▶ **Exercise aim**:
Your answer must be every line of the data that holds the string "beatSlots".
── Given records
/-- The exact results of R107, with their invalid flags. -/
def floatTwo : Instr → Option (FmtA × (Nat → Num.FVal → Num.FVal → Num.FVal × Bool))
  | .fadd f => some (f, Num.addF)
  | .fsub f => some (f, fun m a b => Num.addF m a (Num.negF b))
  | .fmul f => some (f, fun _ a b => Num.mulF a b)
  | _ => none

/-- The comparisons of R110. -/
def floatCmp : Instr → Option (FmtA × (Num.FVal → Num.FVal → Bool))
  | .feq f => some (f, Num.eqF)
  | .flt f => some (f, Num.ltF)
  | .fle f => some (f, fun a b => Num.ltF a b || Num.eqF a b)
  | .funord f => some (f, fun a b => Num.isNan a || Num.isNan b)
  | _ => none

/-- What R114's table gives for the special inputs: the value and whether it is invalid; `none` for an input it leaves to the
function itself, 1 for `frcp`. -/
def specialCase : Instr → Num.FVal → Option (Num.FVal × Bool)
  | .frcp _, .inf n => some (.fin n 0 0, false)
  | .frcp _, .fin n 0 _ => some (.inf n, false)
  | .frsq _, .inf n => some (if n then (.nan false, true) else (.fin false 0 0, false))
  | .frsq _, .fin n 0 _ => some (.inf n, false)
  | .frsq _, .fin true (_ + 1) _ => some (.nan false, true)
  | .fsqrt _, .inf n => some (if n then (.nan false, true) else (.inf false, false))
  | .fsqrt _, .fin n 0 e => some (.fin n 0 e, false)
  | .fsqrt _, .fin true (_ + 1) _ => some (.nan false, true)
  | .fexp2 _, .inf n => some (if n then .fin false 0 0 else .inf false, false)
  | .fexp2 _, .fin _ 0 _ => some (.fin false 1 0, false)
  | .flog2 _, .inf n => some (if n then (.nan false, true) else (.inf false, false))
  | .flog2 _, .fin _ 0 _ => some (.inf true, false)
  | .flog2 _, .fin true (_ + 1) _ => some (.nan false, true)
  | .ftanh _, .inf n => some (.fin n 1 0, false)
  | .ftanh _, .fin n 0 e => some (.fin n 0 e, false)
  | .frcp _, .nan x | .frsq _, .nan x | .fsqrt _, .nan x | .fexp2 _, .nan x | .flog2 _, .nan x | .ftanh _, .nan x =>
    some (.nan false, x)
  | _, _ => none

/-- The function itself where the table is silent, as a value with a sticky last bit (log entry 9). -/
def specialVal : Instr → Num.FVal → Num.FVal
  | .frcp _, .fin n m e => Num.recip n m e
  | .frsq _, .fin _ m e => Num.rsqrtF m e
  | .fsqrt _, .fin _ m e => Num.sqrtF m e
  | .fexp2 _, .fin n m e => Num.exp2F n m e
  | .flog2 _, .fin _ m e => Num.log2F m e
  | .ftanh _, .fin n m e => Num.tanhF n m e
  | _, v => v

def specialOf : Instr → Option FmtA
  | .frcp f | .frsq f | .fsqrt f | .fexp2 f | .flog2 f | .ftanh f => some f
  | _ => none

/-- The rational value of a finite one. -/
def ratOf : Num.FVal → Option ℚ
  | .fin neg m e => some ((if neg then (-1 : ℚ) else 1) * (m : ℚ) * (2 : ℚ) ^ e)
  | _ => none

/-- A code is what one rounding gives for a finite value that is not 0 (R43, R46, R47). The value is given by the rational numbers
that its magnitude is at least (`ge`) and at most (`le`), so that a root counts as one. For k units of 2^q, the neighbour of the
magnitude toward zero on the format's grid without an upper end, the code is that of k or of k + 1 units: of k where the value is
k units, else as the mode names it; and what the table of R46 gives where that lies above the largest magnitude. -/
def Rounded (t : Ty) (mode : Nat) (sat ftz : Bool) (z : Nat) (neg : Bool) (ge le : ℚ → Prop) (code : Nat) : Prop :=
  let low : ℤ := Num.emin t - Num.fracBits t
  ∀ (k n : ℕ) (q : ℤ) (up : Prop), low ≤ q → (q = low ∨ 2 ^ Num.fracBits t ≤ k) → k < 2 ^ (Num.fracBits t + 1) →
    ∀ at_ : ℚ → ℚ, (∀ x, at_ x = x * (2 : ℚ) ^ q) → ge (at_ k) → ¬ge (at_ (k + 1)) →
    (up ↔ ¬le (at_ k) ∧
      (mode = 0 ∧ (¬le (at_ (k + 1 / 2)) ∨ ge (at_ (k + 1 / 2)) ∧ k % 2 = 1) ∨ mode = 2 ∧ neg = false ∨ mode = 3 ∧ neg = true ∨
        mode = 4 ∧ ge (at_ (k + 1 / 2)) ∨ mode = 5 ∧ ge (at_ (k + (z + 1) / 2 ^ 24)))) →
    (up → n = k + 1) → (¬up → n = k) → ∀ top, ratOf (Num.decodeF t (Num.maxCode t)) = some top →
    (at_ n ≤ top → ftz = true → at_ n < (2 : ℚ) ^ Num.emin t → code = Num.withSign t neg 0) ∧
    (at_ n ≤ top → ftz = false ∨ (2 : ℚ) ^ Num.emin t ≤ at_ n →
      ∃ c ≤ Num.maxCode t, ratOf (Num.decodeF t c) = some (at_ n) ∧ code = Num.withSign t neg c) ∧
    (top < at_ n → code =
      if sat = true ∨ t = .e2m1 ∨ mode = 1 ∨ mode = 2 ∧ neg = true ∨ mode = 3 ∧ neg = false then Num.withSign t neg (Num.maxCode t)
      else if t = .e4m3 then (if mode = 3 then 0xFF else 0x7F)
      else Num.withSign t neg (Num.infCode t))
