/-- R285: the positions at which a range occurs in a lap are those from which COUNT tiles in a row carry its layer and its
indices upward, over entries too. R279 to R283, R290 and R293: a lap begins at a lap start with the entries up to the first LAST
or bad one, its number counted and class 3 posted to every live task, and the writes up to it noted, which every tile of the lap
has in it; with EN = 0, or a bad entry 0, no lap runs. A tile is injected in the first beat slot at its boundary, its CRC over
its header, the bytes and the poison that the feeder has read; with a stop that has no room for it the ring pauses, and with a
seam that carries no quarter speed it stops. The phase of frames, what counts as room, and what a feeder reads are the model's
reading (log entries 48, 49 and 50). -/
def Obligations.RingLaps : Prop :=
  (∀ (layer first count p : Nat) (list : List LapEntry), 0 < count → (∀ e ∈ list, 0 < e.count) →
     (p ∈ occurrences layer first count list 0 ↔
       ∀ j < count, ∃ (ent : Nat) (e : LapEntry) (k : Nat), tileAt list 0 (p + j) = some (ent, e, k) ∧ e.layer = layer ∧
         e.first + k = first + j)) ∧
  ((∀ (s : State) (L : List LapEntry) (bad : Bool), s.readLap s.ring.lapBase 65536 = (L, bad) →
     (s.ring.running = true → s.ring.pos = lapTiles s.ring.list) →
     (s.ring.en = true → s.ring.atStart (s.ring.refDie L) s.now = false → exec .lapStart s = .next s.noted) ∧
     (s.ring.en = true → L ≠ [] → s.ring.atStart (s.ring.refDie L) s.now = true → ∃ t : State, exec .lapStart s = .next t ∧
       t.ring.lap = (s.ring.lap + 1) % 2 ^ 32 ∧ t.ring.list = L ∧ t.ring.running = true ∧ t.ring.pos = 0 ∧ t.ring.next = s.now + 4 ∧
       t.ring.badEnt = (s.ring.badEnt || bad) ∧ t.ring.lapCut = s.wseq ∧ t.mem = s.mem ∧ (∀ e ∈ L, e.bad = false) ∧
       ∀ k x, s.tasks.find k = some x → x.place ≠ .ended → 3 ∈ (t.task k).latches) ∧
     (s.ring.en = true → L = [] → s.ring.atStart (s.ring.refDie L) s.now = true → ∃ t : State, exec .lapStart s = .next t ∧
       t.ring.running = false ∧ t.ring.idleBad = true ∧ t.ring.badEnt = true ∧ t.ring.lap = s.ring.lap) ∧
     (s.ring.en = false → s.ring.atStart (s.ring.refDie []) s.now = true → ∃ t : State, exec .lapStart s = .next t ∧
       t.ring.running = false ∧ t.ring.lap = s.ring.lap)) ∧
   (∀ (s : State), s.ring.running = true → s.ring.pos ≠ lapTiles s.ring.list → exec .lapStart s = .next s.noted) ∧
   (∀ (s : State) (ent k src die : Nat) (e : LapEntry), s.ring.running = true → tileAt s.ring.list 0 s.ring.pos = some (ent, e, k) →
     src = e.src + 32768 * k → die = src / 2 ^ 38 → (∀ x ∈ s.ring.tiles, s.now ≤ x.start + x.tail + 101) →
     s.backlog ≤ 262144 → s.ring.blk = 0 →
     let due := s.ring.next + ringDelay (feederPos s.ring.die) (feederPos die)
     let full := s.mustPause s.ring.pos e.layer ((e.first + k) % 65536)
     (s.now < due → exec .tileInject s = .next s) ∧
     (due ≤ s.now → 4 ≤ s.seam → exec .tileInject s = .next (s.modRing (fun r => { r with seamStop := true }))) ∧
     (due ≤ s.now → s.seam < 4 → full = true →
       exec .tileInject s = .next (s.modRing (fun r => { r with pause := true, seamStop := false }))) ∧
     (∀ rest, due ≤ s.now → s.seam < 4 → full = false → beatSlots die s.now s.ring.cur (Nat.max s.ring.cur s.ringSpeed) = 0 :: rest →
       ∃ (t : State) (x : RingTile), exec .tileInject s = .next t ∧ t.ring.tiles = s.ring.tiles ++ [x] ∧ t.ring.pos = s.ring.pos + 1 ∧
         x.lap = s.ring.lap ∧ x.pos = s.ring.pos ∧ x.layer = e.layer ∧ x.index = (e.first + k) % 65536 ∧ x.src = src ∧ x.start = s.now ∧
         x.pay = s.cutBytes (s.feedCuts src 32768) ∧ (∀ j < 1024, j ∈ x.poison ↔ s.cutMarked (s.feedCuts (src + 32 * j) 32) = true) ∧
         (s.lag = 0 → s.histOk → x.pay = s.bytesNow src 32768 ∧
           (e.src % 32 = 0 → ∀ j < 1024, j ∈ x.poison ↔ s.marked (src + 32 * j) = true)) ∧ x.crc = x.check x.pay ∧
         t.ring.pause = false ∧ t.mem = s.mem)) ∧
   (∀ (die now : Nat), beatSlots die now 0 0 = List.range 48) ∧
   (∀ (c : Nat), c < 64 → ringDelay (feederPos (c / 16)) (stopPos c) = 1 + stopOf c))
────
▶ **Task answer**:
     (∀ rest, due ≤ s.now → s.seam < 4 → full = false → beatSlots die s.now s.ring.cur (Nat.max s.ring.cur s.ringSpeed) = 0 :: rest →
   (∀ (die now : Nat), beatSlots die now 0 0 = List.range 48) ∧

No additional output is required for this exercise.